→ WORK TO COMPLETE
In the records below, find each line that holds "Machine" and return it.

→ Stored data
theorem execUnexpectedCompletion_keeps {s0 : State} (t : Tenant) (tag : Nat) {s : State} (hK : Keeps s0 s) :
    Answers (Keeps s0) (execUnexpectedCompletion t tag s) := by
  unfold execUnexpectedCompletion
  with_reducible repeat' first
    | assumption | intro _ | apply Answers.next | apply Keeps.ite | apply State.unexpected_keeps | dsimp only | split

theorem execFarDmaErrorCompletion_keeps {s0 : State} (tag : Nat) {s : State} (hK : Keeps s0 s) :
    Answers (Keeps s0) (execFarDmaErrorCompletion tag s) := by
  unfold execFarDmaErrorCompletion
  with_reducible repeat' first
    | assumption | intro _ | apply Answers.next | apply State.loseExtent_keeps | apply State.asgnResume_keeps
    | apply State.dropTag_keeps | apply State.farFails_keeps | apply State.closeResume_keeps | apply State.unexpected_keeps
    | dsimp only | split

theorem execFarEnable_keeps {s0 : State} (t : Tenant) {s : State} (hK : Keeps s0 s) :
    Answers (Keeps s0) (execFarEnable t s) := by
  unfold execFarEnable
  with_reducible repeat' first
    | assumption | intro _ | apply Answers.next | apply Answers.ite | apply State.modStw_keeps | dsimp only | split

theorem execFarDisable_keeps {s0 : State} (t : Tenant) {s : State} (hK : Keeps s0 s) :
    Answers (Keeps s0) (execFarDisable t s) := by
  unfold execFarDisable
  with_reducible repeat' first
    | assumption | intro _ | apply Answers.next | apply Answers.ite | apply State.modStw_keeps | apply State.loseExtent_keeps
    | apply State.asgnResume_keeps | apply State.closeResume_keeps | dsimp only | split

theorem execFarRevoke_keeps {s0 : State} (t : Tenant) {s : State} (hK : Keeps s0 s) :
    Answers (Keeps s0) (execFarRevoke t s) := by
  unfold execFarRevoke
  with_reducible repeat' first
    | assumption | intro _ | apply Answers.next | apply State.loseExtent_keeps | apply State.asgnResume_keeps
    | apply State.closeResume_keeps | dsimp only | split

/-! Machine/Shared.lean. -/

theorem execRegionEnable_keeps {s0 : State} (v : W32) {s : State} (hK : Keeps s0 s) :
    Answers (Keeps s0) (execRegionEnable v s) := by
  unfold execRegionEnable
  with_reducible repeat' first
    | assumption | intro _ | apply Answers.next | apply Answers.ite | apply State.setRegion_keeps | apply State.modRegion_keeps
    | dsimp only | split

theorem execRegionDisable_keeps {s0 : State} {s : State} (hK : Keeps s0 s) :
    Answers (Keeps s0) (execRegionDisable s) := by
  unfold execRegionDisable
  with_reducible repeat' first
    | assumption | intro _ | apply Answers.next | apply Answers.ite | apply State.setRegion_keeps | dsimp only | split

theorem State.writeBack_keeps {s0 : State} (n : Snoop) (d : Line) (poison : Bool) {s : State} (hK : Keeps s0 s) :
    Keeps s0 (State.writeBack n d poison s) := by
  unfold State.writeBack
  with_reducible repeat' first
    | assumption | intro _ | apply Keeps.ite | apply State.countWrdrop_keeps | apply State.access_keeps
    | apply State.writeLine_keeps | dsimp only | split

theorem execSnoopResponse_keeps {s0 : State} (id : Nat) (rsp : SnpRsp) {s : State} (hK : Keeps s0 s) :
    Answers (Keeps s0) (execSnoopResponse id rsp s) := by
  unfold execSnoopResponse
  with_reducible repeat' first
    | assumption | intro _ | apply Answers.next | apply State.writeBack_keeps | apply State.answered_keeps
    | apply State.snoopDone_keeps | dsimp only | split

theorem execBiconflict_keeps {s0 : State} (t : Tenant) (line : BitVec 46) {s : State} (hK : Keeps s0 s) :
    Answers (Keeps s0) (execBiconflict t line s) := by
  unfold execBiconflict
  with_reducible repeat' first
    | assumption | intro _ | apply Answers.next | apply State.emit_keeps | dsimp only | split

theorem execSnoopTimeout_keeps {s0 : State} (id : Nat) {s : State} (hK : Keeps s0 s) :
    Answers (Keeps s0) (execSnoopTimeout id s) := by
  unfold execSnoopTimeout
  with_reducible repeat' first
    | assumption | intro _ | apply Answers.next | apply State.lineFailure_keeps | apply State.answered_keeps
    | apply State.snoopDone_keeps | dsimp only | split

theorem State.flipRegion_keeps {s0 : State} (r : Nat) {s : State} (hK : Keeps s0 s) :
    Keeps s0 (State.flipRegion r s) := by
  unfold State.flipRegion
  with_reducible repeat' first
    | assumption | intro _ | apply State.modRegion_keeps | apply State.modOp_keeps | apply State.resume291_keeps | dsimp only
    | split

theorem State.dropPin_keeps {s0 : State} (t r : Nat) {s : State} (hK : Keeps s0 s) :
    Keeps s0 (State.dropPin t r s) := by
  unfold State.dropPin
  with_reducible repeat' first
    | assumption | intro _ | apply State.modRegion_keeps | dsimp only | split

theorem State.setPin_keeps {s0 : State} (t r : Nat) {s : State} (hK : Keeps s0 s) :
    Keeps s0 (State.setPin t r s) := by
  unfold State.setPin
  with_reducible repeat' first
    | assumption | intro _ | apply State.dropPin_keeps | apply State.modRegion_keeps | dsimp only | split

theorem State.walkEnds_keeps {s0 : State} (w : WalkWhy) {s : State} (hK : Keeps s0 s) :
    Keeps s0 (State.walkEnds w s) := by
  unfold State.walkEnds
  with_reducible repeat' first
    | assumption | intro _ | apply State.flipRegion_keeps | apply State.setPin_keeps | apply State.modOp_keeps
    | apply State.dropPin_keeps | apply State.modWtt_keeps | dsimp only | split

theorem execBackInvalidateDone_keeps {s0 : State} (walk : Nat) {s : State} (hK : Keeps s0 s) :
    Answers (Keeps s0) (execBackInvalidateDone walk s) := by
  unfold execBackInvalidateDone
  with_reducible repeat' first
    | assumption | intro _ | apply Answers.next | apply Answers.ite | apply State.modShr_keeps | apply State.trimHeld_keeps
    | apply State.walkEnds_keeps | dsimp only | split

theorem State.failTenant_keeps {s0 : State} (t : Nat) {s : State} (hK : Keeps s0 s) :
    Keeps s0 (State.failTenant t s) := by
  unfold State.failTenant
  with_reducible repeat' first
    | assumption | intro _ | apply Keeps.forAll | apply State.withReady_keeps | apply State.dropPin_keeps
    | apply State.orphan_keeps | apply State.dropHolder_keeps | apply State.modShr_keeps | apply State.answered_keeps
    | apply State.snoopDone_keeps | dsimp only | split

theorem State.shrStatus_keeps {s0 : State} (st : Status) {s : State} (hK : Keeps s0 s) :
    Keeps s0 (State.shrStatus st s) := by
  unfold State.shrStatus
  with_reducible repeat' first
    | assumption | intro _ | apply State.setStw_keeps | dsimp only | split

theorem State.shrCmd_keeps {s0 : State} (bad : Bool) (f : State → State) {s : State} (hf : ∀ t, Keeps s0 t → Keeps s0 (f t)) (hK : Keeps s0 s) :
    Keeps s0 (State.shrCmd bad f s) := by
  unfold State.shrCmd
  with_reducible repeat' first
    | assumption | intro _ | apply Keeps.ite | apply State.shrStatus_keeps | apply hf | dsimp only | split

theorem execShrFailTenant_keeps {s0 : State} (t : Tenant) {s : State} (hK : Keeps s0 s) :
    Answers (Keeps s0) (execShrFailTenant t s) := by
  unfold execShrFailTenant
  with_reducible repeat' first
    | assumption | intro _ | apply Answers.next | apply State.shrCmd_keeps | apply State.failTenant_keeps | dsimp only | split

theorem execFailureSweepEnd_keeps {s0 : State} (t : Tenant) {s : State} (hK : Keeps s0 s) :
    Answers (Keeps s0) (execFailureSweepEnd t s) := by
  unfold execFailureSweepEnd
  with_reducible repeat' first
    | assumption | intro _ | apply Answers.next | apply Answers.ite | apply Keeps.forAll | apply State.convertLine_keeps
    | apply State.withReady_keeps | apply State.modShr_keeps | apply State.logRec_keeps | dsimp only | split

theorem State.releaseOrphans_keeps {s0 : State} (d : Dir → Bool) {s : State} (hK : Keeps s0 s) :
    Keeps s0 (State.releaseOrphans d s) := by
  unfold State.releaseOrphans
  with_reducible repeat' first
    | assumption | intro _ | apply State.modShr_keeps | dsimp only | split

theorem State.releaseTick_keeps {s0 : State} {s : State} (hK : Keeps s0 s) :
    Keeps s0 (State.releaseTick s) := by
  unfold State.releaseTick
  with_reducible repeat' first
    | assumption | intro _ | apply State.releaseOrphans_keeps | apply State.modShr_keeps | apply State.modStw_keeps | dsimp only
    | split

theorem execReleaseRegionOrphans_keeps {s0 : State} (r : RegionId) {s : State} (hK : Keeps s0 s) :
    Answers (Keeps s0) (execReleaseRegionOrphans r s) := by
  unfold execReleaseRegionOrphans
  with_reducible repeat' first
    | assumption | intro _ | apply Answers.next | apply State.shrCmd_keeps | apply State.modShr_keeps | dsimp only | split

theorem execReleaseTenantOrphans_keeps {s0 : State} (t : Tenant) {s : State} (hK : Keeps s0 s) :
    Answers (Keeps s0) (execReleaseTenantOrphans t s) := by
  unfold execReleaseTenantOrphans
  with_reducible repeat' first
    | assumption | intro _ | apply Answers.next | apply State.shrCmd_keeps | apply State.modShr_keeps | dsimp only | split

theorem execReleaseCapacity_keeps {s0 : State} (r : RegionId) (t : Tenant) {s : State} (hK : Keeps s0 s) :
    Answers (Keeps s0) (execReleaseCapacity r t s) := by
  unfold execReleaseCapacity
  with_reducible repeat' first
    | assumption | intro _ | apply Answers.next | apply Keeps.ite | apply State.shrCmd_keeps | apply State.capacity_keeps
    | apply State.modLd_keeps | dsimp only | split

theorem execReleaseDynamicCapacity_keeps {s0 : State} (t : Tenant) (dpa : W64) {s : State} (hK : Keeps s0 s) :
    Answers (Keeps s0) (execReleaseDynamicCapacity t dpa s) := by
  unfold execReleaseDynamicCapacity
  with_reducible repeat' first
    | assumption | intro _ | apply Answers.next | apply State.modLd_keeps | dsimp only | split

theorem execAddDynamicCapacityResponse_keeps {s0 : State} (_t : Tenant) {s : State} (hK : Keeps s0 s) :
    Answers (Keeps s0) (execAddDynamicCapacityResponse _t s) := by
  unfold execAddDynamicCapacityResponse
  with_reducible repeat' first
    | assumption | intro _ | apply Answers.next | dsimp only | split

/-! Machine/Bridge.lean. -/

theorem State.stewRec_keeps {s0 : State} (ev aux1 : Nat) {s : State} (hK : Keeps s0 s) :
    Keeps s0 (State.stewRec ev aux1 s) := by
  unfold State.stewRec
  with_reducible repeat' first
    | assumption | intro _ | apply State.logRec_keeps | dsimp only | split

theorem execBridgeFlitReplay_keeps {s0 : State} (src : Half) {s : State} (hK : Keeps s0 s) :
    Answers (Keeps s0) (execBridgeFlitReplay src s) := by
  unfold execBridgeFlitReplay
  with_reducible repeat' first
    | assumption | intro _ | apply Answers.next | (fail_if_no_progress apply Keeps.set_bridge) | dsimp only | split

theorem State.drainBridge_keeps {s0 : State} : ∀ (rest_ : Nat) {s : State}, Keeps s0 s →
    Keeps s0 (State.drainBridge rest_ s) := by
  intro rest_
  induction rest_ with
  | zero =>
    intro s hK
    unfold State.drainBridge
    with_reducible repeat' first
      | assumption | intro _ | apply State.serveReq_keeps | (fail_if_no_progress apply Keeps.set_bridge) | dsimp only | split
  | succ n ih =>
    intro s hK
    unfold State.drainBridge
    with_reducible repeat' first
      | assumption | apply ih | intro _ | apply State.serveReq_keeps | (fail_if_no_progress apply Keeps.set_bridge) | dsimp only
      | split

→ COMPLETED TASK
/-! Machine/Shared.lean. -/
/-! Machine/Bridge.lean. -/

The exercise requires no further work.